Sunday, October 16, 2005

Haunted Pocahontas County

Since I moved to Pocahontas County I've heard quite a few ghost stories. The storytellers have a variety of attitudes about their narratives. Some of them think they're amusing anecdotes about rural superstition, some of them think they are judgements from God Almighty, but most of them are like me. They aren't sure what to make of it. It could be hallucinations, it could be spirits of the dead, it could be some sort of cosmic trick. I have formed no hypothesis, scientific, philosophical, or religious, to explain these phenomena, but I have experienced a couple of ghostly apparitions myself. I remain puzzled, and therefore, I remain interested, hoping, I suppose, to find an answer.

That's how it happens that I keep a collection of local ghost stories. With Halloween coming up, I thought a little series of "Poca-HAUNT-as" County anecdotes might be appropriate. From the Marlinton Gargoyle to the Droop Mountain Battlefield to the Greenbrier Ghost, the stories center around Droop Mountain and the Greenbrier River. I don't know whether this reflects my sampling base of operations (I live on Droop, not far from the river) or whether the Civil War battlefield represents some sort of "psychic epicenter."

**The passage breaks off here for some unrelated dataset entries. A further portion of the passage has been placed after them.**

/-- The conditions of a cut-over, and its start, at CUTOFF of a base cycle of phase 15 (R547, R548).
Log 57 (DEDUCED, unsafe). -/
def State.migCutover (s : State) : State :=
  match s.sv.mig with
  | none => s
  | some m =>
    if s.fd F.SV_MIG_STAT_STATE ≠ 2 ∨ s.phase ≠ 15 then s
    else if 256 < (m.waiting s.time.ticks).length ∨ s.descInSlice m.source ∨
        (List.range 4).any (fun c => decide ((s.core (4 * m.source + c)).run = .halted)) then
      s.incFd F.SV_MIG_STAT_DEFER_CNT 0 0
    else
      let s := s.forEach (List.range 4) (fun c s =>
        let n := 4 * m.source + c
        let k := s.core n
        if k.run = .run ∨ k.run = .wait then s.setCore n { k with frozen := true } else s)
      { s with sv := { s.sv with hold := some m.group } }.setFd F.SV_MIG_STAT_STATE 0 0 3

/-- MIG_FREEZE_CHECK: 0.5 µs after CUTOFF the freeze has completed (`ok`: every outstanding access ended), and the
dirty lines are copied; or the cut-over is abandoned (R548, R549). -/
def execMigFreezeCheck (ok : Bool) (s : State) : Host.Outcome State Fault Refusal :=
  match s.sv.mig with
  | none => .next s
  | some m =>
    if s.fd F.SV_MIG_STAT_STATE ≠ 3 ∨ m.moved then .next s
    else
      let quiet := (List.range 4).all (fun c =>
        let k := s.core (4 * m.source + c)
        k.frozen || decide (k.run = .idle))
      if ok && quiet then
        let s := s.copySlice m
        .next { s with sv := { s.sv with mig := some { m with dirty := [], moved := true } } }
      else .next (s.migDefer m)

/-- The architectural state of a core, moved to another core: all of it but CYCLE and the counters of the VC window
(R550). Log 57 (DEDUCED, unsafe). -/
def moveCore (src dst : Core) : Core :=
  { src with cycOff := dst.cycOff, gateAt := dst.gateAt, excCnt := dst.excCnt, dfCnt := dst.dfCnt,
             lastCause := dst.lastCause, frozen := false }

/-- The cut-over completes at B, or, where its freeze was not complete by then, is abandoned (R549): the arm group runs on the target, the placement is rewritten and stored, the source
cores are IDLE, and RETIRE_SRC retires the source (R548, R550, R551). Log 57 (DEDUCED, unsafe). -/
def State.migComplete (s : State) : State :=
  match s.sv.mig with
  | none => s
  | some m =>
    if ¬ m.moved then (if s.fd F.SV_MIG_STAT_STATE = 3 then s.migDefer m else s)
    else
      let map := s.fd F.SV_PLACEn_CORE_MAP m.group
      let s := s.forEach (List.range 4) (fun i s =>
        let a := 4 * m.source + bits map (2 * i + 1) (2 * i)
        let b := 4 * m.target + bits m.coreMap (2 * i + 1) (2 * i)
        let src := s.core a
        let s := s.ungate b
        let s := s.setCore b (moveCore src (s.core b))
        let s := if src.run = .wait then s.gate b else s
        let s := s.ungate a
        s.setCore a { s.core a with run := .idle, svc := none, frozen := false, twait := none, pair := none,
                                    handler := false, budget := 0, budgetDue := false })
      let pl := m.target * 2 ^ 8 + m.coreMap
      let s := (s.setRg .SV_PLACEn m.group 0 pl).setRg .SV_PLACE_SHn m.group 0 pl
      let stored := (List.range 16).map (fun g => s.rg .SV_PLACEn g)
      let s : State := { s with sv := { s.sv with mig := none, hold := none, placeStored := some stored } }
      let s := (s.setFd F.SV_MIG_STAT_STATE 0 0 0).incFd F.SV_MIG_STAT_DONE_CNT 0 0
      let s := s.setRg .SV_MIG_BCN 0 0 (s.time.bcn % 2 ^ 32)
      let s := s.journal 0x17 0x0C 0x00 0
        ([m.group, m.source, m.target, b2n m.retire] ++ dBytes 4 s.time.bcn)
      let s := s.healthEvent 2
      let s : State := if m.retire then s.retireSlice m.source else s
      if m.abortDue then s.healthEvent 3 else s

/-! ## Image swap (R553 to R556) -/

/-- The checks of STAGE, in order (R554). -/
def State.stageCheck (s : State) : Option Nat :=
  let b := 1 - s.sv.imgActive
  let st := s.fd F.SV_IMG_STAT_STATE
  if ¬ (st = 0 ∨ st = 2) ∨ s.fd F.SV_MIG_STAT_STATE ≠ 0 then some 0x01
  else if ¬ bit s.sv.imgValid b then some 0x7A
  else if s.imgNum b 12 4 ≠ s.imgNum s.sv.imgActive 12 4 then some 0x7A
  else if s.onTemplates.any (fun t => decide (s.imgEntry b t ≠ some (s.tplEntry t))) then some 0x7A
  else none

/-- A write of SV_IMG_CTL (R554, R555). -/
def writeImgCtl (q : Requester) (v : Word) (s : State) : State :=
  let s : State := if F.SV_IMG_CTL_STAGE.of v.toNat = 1 then
      match s.stageCheck with
      | some c => s.refuse q .SV_IMG_CTL 0 0 c
      | none => s.setFd F.SV_IMG_STAT_STATE 0 0 1
    else s
  if F.SV_IMG_CTL_SWAP.of v.toNat = 1 then
    if s.fd F.SV_IMG_STAT_STATE = 2 then s.setFd F.SV_IMG_STAT_STATE 0 0 3 else s.refuse q .SV_IMG_CTL 0 0 0x02
  else s

/-- IMG_STAGE and IMG_SWAP: writes of SV_IMG_CTL by a requester. -/
def execImgStage (q : Requester) (v : Word) (s : State) : Host.Outcome State Fault Refusal :=
  s.write q .SV_IMG_CTL 0 0 (writeImgCtl q v)
def execImgSwap (q : Requester) (v : Word) (s : State) : Host.Outcome State Fault Refusal :=
  s.write q .SV_IMG_CTL 0 0 (writeImgCtl q v)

Book Cover: Last SleepThe Droop Mountain Battlefield has so many ghost stories associated with it that Terry Lowry, in his 1996 book Last Sleep: The Battle of Droop Mountain November 6, 1863 devotes the final chapter to "The Ghosts of Droop Mountain." He offers this explanation:

While it is fairly common for ghost stories to arise out of Civil War sites, Droop Mountain probably ranks near, or even at the top, of such areas to spawn wild-eyed stories of ghosts, apparitions, headless soldiers, illusions, and the like. Due primarily to its somewhat isolated, rural location, Droop Mountain battlefield has been the scene of many unexplained happenings since the Civil War battle that took place there in 1863. This is not unusual, considering fog "often rolls over the mountain in waves, there one minute, gone the next," creating an eerie atmosphere conducive to tales of ghosts and the supernatural.